Hey, sorry it's been so long since I've sent anything about this.
The issue I'm seeing is not the race you describe, but instead a
buggy interaction between skip COW and qgroups. Currently working on
a fix.

Here's my present understanding of the bug:

Skipping COW interacts badly with the qgroup "fake commit" during
snapshot creation. create_pending_snapshot() calls btrfs_copy_root()
to share blocks with the snapshot, then sets FORCE_COW to protect
them. It then calls qgroup_account_snapshot(), which runs
commit_fs_roots(), clearing FORCE_COW on all roots followed by
btrfs_write_and_wait_transaction(), which sets WRITTEN on all blocks.
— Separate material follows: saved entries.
-- ==== Sys2Proof/Machine/Scalar.lean ====
section
/-! DEFINITION. Scalar instructions of the core: arithmetic, branches, loads and stores, address registers, WAITQ, DMA.WAIT, CHK.READ, STEER (R101 to R112, R128, R130). -/

namespace Sys2Proof.Machine

/-! ### Shared bodies -/

/-- A body that only changes the core's own state. -/
def pureBody (c : CoreId) (check : Arch → Option Code) (f : Arch → Nat → Arch) : Body :=
  { wait := noWait, check := fun d _ => check (d.arch c), effect := fun d w => d.updArch c fun a => f a w.cyc }

/-- The meaning of NOP (R101). -/
def execNop (c : CoreId) (g : Common) (s : State) : Host.Outcome State Fault Refusal :=
  s.onDev fun d => d.present c g ⟨0, false, []⟩ ⟨noWait, noCheck, fun d _ => d⟩

/-- The meaning of ALU (R102). -/
def execAlu (c : CoreId) (g : Common) (sD sA fn sB : Nat) (s : State) : Host.Outcome State Fault Refusal :=
  s.onDev fun d => d.present c g ⟨0, false, [sId sA, sId sB, sId sD]⟩
    (pureBody c (fun _ => if aluReserved fn then some cReservedNonzero else none)
      fun a t => a.putS sD (aluFn fn (a.regs.sGet sA) (a.regs.sGet sB)) t (aluLatency fn))

/-- The meaning of ALUI (R102). -/
def execAlui (c : CoreId) (g : Common) (sD sA fn : Nat) (imm : Word) (s : State) :
    Host.Outcome State Fault Refusal :=
  s.onDev fun d => d.present c g ⟨0, false, [sId sA, sId sD]⟩
    (pureBody c (fun _ => if aluReserved fn then some cReservedNonzero else none)
      fun a t => a.putS sD (aluFn fn (a.regs.sGet sA) imm) t (aluLatency fn))

/-- The check of CMP and CMPI (R103). -/
def cmpCheck (pD cond : Nat) : Option Code :=
  firstFail [(decide (6 ≤ cond), cReservedNonzero), (pD = 0, cBadArgument)]

/-- The meaning of CMP (R103). -/
def execCmp (c : CoreId) (g : Common) (pD sA sB cond : Nat) (s : State) : Host.Outcome State Fault Refusal :=
  s.onDev fun d => d.present c g ⟨0, false, [sId sA, sId sB, pId pD]⟩
    (pureBody c (fun _ => cmpCheck pD cond)
      fun a t => a.putP pD (cmpCond cond (a.regs.sGet sA) (a.regs.sGet sB)) t)

/-- The meaning of CMPI (R103). -/
def execCmpi (c : CoreId) (g : Common) (pD sA cond : Nat) (imm : Word) (s : State) :
    Host.Outcome State Fault Refusal :=
  s.onDev fun d => d.present c g ⟨0, false, [sId sA, pId pD]⟩
    (pureBody c (fun _ => cmpCheck pD cond) fun a t => a.putP pD (cmpCond cond (a.regs.sGet sA) imm) t)

/-- The meaning of PLOG (R104): scoreboard and status-pending bits are sampled in the cycle of issue. -/
def execPlog (c : CoreId) (g : Common) (pD srcA srcB op : Nat) (inv : Bool) (s : State) :
    Host.Outcome State Fault Refusal :=
  let ids := ([srcA, srcB].filter fun i => decide (i < 8)).map pId
  s.onDev fun d => d.present c g ⟨0, false, pId pD :: ids⟩
    (pureBody c
      (fun _ => firstFail [(decide (28 ≤ srcA) || decide (28 ≤ srcB) || decide (5 ≤ op), cReservedNonzero),
        (pD = 0, cBadArgument)])
      fun a t => a.putP pD (xor inv (plogOp op (a.predBit srcA t) (a.predBit srcB t))) t)

/-- Takes a branch: link register, target, and the issue cycles beyond the first (R95, R105). -/
def Dev.branch (d : Dev) (c : CoreId) (sLink target extra t : Nat) : Dev :=
  (d.spend c (d.arch c).stat.now extra).updArch c fun a =>
    let a := a.putS sLink (BitVec.ofNat 32 a.stat.pc) t 1
    { a with stat := { a.stat with pc := target } }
After the fake commit, btrfs_insert_dir_item() and
btrfs_run_delayed_items() still modify the source root's tree.
should_cow_block() sees gen == transid, FORCE_COW cleared, WRITTEN
set, and skips COW, modifying shared blocks in place and corrupting
the snapshot tree.

So you end up with the following incorrect possibility:

  mkfs.btrfs -f /dev/vdb
  mount /dev/vdb /mnt
  btrfs quota enable /mnt
  btrfs subvolume create /mnt/src
  # Populate tree to level 1 so btrfs_copy_root() has shared child leaves
  for i in $(seq 1 100); do : > /mnt/src/f_$i; done
  btrfs subvolume snapshot /mnt/src /mnt/src/snap
  ls /mnt/src/snap/
  
  ...
  f_99
  f_100
  snap/ 
  ^ this shouldn't be in the snapshot

In terms of a solution, my thought is to add a condition to
should_cow_block() that checks whether the root has been snapshotted
this transaction generation and if so prevent skip COW optimization.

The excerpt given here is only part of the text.